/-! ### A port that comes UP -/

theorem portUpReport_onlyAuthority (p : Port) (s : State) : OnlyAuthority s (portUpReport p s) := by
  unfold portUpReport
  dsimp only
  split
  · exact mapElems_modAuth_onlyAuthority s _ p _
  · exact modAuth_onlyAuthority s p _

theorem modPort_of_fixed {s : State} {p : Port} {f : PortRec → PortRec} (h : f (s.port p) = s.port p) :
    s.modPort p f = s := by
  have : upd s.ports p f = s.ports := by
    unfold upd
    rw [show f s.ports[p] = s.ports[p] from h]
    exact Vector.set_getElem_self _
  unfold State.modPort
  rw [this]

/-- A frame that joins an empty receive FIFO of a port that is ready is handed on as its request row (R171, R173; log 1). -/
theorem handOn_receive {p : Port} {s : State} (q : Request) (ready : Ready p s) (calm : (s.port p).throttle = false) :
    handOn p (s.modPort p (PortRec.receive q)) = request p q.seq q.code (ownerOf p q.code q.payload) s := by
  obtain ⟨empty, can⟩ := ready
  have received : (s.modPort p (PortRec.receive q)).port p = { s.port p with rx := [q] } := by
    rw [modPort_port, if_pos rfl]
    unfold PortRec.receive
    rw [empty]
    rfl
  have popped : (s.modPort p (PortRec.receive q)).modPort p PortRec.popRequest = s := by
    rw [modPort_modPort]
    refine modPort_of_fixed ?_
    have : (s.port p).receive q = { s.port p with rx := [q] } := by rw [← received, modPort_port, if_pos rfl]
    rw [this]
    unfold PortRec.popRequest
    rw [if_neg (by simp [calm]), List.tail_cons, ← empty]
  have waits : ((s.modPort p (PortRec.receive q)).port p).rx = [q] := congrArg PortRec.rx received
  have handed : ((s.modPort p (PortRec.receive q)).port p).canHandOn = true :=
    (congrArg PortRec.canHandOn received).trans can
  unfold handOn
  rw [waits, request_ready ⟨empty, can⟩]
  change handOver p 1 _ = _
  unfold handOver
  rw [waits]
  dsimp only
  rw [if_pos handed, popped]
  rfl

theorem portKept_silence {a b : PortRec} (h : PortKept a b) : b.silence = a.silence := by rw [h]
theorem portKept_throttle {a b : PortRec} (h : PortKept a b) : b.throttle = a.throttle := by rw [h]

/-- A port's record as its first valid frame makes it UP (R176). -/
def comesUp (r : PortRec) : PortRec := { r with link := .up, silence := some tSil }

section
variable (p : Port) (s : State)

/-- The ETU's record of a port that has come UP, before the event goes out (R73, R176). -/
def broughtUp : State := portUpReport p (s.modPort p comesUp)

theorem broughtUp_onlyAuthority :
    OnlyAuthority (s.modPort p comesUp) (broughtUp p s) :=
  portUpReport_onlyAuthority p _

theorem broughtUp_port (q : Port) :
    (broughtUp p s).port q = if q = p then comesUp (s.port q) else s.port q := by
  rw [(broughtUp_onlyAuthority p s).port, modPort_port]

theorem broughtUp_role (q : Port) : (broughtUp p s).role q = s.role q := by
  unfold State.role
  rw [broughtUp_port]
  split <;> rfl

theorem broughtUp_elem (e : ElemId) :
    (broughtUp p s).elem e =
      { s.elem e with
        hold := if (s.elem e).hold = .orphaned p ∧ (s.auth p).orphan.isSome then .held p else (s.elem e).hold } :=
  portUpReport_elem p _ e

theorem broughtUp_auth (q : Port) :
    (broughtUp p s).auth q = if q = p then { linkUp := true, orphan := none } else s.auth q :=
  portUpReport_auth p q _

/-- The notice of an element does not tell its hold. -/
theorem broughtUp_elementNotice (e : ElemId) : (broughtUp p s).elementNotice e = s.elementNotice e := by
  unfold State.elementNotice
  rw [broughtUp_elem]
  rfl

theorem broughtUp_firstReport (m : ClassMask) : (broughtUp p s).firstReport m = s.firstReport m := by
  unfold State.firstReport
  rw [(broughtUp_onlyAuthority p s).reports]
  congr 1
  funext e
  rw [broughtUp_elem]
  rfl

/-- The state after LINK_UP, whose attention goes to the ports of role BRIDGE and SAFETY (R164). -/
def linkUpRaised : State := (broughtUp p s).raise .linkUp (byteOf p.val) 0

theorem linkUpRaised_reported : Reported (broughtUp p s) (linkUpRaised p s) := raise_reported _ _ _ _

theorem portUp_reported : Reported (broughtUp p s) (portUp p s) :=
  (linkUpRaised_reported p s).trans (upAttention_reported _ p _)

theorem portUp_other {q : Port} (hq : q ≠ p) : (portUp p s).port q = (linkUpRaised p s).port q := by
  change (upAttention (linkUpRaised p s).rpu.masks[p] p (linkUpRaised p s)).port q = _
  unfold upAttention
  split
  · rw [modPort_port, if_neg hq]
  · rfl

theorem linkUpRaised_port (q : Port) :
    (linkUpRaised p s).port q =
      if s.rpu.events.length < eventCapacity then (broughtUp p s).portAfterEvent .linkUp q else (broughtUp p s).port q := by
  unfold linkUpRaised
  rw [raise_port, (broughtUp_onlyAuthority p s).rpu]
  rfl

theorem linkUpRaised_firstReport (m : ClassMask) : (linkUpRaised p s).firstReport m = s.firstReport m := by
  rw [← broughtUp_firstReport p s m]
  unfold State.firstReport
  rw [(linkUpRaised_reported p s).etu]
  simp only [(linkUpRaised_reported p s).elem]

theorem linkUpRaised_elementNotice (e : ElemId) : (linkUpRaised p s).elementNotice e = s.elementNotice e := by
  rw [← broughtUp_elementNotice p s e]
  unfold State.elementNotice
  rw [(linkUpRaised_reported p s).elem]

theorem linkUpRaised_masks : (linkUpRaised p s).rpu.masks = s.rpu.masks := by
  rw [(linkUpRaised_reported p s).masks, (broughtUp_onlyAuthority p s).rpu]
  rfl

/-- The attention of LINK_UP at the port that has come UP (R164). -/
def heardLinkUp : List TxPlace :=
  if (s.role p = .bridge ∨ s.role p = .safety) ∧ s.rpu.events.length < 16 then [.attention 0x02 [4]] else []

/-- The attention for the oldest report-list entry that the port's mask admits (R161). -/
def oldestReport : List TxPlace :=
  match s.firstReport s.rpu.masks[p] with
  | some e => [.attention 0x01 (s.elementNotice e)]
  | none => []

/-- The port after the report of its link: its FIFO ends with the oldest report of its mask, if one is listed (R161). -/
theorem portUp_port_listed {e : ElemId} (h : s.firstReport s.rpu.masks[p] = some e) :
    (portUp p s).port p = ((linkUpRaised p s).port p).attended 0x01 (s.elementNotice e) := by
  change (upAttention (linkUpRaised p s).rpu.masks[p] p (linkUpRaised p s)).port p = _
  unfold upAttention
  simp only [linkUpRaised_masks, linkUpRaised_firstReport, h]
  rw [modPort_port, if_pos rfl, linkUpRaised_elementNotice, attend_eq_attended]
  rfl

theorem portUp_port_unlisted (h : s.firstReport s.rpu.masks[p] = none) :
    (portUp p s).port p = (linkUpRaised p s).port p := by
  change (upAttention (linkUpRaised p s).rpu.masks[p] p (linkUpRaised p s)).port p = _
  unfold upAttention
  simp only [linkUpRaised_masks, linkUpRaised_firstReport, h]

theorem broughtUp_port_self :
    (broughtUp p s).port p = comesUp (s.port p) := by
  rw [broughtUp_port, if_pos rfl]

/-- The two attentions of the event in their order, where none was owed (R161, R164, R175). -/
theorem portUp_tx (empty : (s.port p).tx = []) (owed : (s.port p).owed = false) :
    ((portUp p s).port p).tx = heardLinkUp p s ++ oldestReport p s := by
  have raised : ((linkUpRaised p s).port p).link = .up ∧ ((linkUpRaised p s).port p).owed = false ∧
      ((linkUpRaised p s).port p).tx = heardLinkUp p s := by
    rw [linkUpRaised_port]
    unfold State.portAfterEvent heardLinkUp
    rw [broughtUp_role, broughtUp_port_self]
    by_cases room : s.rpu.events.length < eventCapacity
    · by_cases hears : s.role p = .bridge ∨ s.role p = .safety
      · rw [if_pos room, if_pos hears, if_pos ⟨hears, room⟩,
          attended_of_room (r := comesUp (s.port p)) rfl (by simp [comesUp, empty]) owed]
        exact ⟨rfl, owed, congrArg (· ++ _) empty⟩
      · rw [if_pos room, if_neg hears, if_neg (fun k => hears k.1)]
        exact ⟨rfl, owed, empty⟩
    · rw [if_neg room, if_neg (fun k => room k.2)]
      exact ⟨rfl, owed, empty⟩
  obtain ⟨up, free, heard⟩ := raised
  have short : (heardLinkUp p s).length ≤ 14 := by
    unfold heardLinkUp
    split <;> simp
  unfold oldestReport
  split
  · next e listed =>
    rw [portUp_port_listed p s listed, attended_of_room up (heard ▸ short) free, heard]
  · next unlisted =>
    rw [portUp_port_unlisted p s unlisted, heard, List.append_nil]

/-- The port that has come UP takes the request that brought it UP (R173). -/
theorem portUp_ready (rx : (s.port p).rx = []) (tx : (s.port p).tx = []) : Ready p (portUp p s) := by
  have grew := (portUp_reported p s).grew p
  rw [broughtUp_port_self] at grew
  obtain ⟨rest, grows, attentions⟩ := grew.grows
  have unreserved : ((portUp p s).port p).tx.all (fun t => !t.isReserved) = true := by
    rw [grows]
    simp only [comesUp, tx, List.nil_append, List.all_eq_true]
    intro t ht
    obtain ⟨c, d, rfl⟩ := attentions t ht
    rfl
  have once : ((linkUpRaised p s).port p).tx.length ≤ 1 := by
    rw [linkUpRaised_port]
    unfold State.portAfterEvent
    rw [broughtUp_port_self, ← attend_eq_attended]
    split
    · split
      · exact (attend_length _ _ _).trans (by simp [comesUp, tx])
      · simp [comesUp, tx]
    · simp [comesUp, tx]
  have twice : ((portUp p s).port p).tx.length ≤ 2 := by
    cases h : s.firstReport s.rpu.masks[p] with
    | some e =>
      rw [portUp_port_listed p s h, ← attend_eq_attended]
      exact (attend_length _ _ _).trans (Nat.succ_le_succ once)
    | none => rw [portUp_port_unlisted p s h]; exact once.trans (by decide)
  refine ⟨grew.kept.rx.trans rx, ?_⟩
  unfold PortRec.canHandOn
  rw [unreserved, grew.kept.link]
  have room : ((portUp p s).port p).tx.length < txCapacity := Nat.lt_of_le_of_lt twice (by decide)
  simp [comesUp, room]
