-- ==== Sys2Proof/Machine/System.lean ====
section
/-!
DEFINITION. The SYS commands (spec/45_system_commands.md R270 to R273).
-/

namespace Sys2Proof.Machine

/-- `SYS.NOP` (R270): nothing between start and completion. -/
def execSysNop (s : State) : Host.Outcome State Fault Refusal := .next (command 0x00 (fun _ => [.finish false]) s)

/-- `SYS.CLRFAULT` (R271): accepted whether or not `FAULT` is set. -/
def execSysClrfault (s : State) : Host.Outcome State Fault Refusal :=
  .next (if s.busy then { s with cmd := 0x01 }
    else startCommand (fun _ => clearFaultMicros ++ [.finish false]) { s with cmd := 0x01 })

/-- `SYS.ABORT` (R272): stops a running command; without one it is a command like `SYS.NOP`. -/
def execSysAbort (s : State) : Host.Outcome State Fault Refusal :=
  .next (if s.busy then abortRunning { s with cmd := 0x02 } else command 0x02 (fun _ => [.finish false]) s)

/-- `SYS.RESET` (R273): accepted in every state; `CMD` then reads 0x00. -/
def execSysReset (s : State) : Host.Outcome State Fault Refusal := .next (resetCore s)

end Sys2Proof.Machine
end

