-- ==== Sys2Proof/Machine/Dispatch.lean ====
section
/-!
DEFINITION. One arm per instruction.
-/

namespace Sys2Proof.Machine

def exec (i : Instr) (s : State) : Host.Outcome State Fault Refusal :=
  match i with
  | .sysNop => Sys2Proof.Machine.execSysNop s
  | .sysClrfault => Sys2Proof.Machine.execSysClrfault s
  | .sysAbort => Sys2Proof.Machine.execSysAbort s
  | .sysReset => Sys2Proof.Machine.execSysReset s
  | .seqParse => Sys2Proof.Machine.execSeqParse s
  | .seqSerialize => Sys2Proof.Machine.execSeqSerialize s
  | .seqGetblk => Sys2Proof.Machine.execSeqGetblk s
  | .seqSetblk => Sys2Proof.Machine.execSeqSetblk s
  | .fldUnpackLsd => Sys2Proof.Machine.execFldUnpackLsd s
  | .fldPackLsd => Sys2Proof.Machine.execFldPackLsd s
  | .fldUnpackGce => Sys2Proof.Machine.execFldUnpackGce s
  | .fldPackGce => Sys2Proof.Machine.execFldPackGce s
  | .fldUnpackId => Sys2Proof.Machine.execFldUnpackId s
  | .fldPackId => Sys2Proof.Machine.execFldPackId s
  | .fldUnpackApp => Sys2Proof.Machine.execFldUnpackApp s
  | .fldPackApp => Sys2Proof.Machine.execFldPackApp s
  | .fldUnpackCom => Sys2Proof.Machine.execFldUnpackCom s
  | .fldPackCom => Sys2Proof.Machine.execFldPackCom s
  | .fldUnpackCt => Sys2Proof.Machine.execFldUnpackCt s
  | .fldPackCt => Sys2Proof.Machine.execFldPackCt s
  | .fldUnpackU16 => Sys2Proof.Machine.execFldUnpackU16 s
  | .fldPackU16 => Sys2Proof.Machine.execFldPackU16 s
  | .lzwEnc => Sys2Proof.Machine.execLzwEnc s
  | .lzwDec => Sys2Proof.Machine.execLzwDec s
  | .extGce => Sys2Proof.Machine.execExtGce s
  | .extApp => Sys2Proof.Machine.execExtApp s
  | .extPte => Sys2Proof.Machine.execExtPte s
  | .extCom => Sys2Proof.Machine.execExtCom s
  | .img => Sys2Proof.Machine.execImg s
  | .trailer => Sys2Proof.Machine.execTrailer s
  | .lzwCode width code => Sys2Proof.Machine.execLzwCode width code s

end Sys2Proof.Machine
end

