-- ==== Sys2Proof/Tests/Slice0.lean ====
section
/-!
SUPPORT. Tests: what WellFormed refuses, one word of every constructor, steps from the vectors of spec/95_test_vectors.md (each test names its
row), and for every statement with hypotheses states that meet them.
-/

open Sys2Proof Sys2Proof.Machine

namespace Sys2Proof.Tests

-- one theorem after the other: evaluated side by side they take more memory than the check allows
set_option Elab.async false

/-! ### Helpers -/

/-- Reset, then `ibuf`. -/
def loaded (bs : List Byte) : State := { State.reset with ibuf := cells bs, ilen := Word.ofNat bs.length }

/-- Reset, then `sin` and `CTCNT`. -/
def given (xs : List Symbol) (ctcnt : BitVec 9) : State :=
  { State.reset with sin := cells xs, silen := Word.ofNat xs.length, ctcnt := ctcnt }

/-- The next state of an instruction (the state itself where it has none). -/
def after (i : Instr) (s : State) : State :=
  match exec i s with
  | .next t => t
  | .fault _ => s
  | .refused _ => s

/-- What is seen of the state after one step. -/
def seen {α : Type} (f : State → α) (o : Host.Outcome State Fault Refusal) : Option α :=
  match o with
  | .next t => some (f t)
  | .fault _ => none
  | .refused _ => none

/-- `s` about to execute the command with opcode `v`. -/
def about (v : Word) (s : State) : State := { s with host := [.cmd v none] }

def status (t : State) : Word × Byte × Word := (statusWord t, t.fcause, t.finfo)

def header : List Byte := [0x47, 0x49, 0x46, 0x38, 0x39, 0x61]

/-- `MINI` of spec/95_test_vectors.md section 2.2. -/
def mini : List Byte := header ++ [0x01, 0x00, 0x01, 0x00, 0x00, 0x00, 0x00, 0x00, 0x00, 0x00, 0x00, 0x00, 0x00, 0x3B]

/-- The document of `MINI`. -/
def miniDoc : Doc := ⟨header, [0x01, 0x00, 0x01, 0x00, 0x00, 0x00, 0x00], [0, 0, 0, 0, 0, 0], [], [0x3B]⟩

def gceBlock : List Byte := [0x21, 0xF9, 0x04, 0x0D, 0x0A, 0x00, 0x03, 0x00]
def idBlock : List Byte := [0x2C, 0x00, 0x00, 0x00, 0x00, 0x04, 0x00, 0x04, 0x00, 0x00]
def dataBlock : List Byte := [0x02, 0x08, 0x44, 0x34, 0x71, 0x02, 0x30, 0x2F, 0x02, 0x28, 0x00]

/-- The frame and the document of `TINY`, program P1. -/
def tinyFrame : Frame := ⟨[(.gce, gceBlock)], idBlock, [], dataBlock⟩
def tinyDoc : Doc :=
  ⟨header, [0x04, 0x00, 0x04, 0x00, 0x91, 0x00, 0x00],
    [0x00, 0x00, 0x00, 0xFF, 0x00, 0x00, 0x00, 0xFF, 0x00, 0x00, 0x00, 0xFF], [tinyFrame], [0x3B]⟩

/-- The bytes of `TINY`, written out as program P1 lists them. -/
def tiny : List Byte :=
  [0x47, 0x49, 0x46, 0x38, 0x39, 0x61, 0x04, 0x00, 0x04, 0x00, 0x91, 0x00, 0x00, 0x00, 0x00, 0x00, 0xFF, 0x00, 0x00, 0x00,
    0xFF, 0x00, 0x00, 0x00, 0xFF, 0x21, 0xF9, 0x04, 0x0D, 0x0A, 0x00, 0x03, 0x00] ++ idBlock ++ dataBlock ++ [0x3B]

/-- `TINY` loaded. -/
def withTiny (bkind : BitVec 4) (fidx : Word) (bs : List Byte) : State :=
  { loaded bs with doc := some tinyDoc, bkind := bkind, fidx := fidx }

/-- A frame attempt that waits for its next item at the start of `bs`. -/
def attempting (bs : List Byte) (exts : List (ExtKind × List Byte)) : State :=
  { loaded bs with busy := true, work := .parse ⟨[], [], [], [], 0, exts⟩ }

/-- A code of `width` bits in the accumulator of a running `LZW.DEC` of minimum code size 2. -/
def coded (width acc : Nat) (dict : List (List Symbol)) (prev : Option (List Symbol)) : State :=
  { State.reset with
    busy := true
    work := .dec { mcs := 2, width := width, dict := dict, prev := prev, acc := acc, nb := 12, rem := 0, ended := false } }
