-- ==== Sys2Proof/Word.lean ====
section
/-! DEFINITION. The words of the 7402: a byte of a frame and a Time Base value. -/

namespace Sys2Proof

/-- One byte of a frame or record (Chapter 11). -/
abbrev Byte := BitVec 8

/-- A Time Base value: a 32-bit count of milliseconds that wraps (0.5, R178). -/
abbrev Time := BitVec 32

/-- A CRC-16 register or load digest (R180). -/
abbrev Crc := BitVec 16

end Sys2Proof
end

▬▬▬▬▬▬

[Task goal]:
Print only the lines from the top of the data above down to the line holding "rw [show f s.ports[p]", inclusive.

[Reply to the task]:
/-! ### A port that comes UP -/

theorem portUpReport_onlyAuthority (p : Port) (s : State) : OnlyAuthority s (portUpReport p s) := by
  unfold portUpReport
  dsimp only
  split
  · exact mapElems_modAuth_onlyAuthority s _ p _
  · exact modAuth_onlyAuthority s p _

theorem modPort_of_fixed {s : State} {p : Port} {f : PortRec → PortRec} (h : f (s.port p) = s.port p) :
    s.modPort p f = s := by
  have : upd s.ports p f = s.ports := by
    unfold upd
    rw [show f s.ports[p] = s.ports[p] from h]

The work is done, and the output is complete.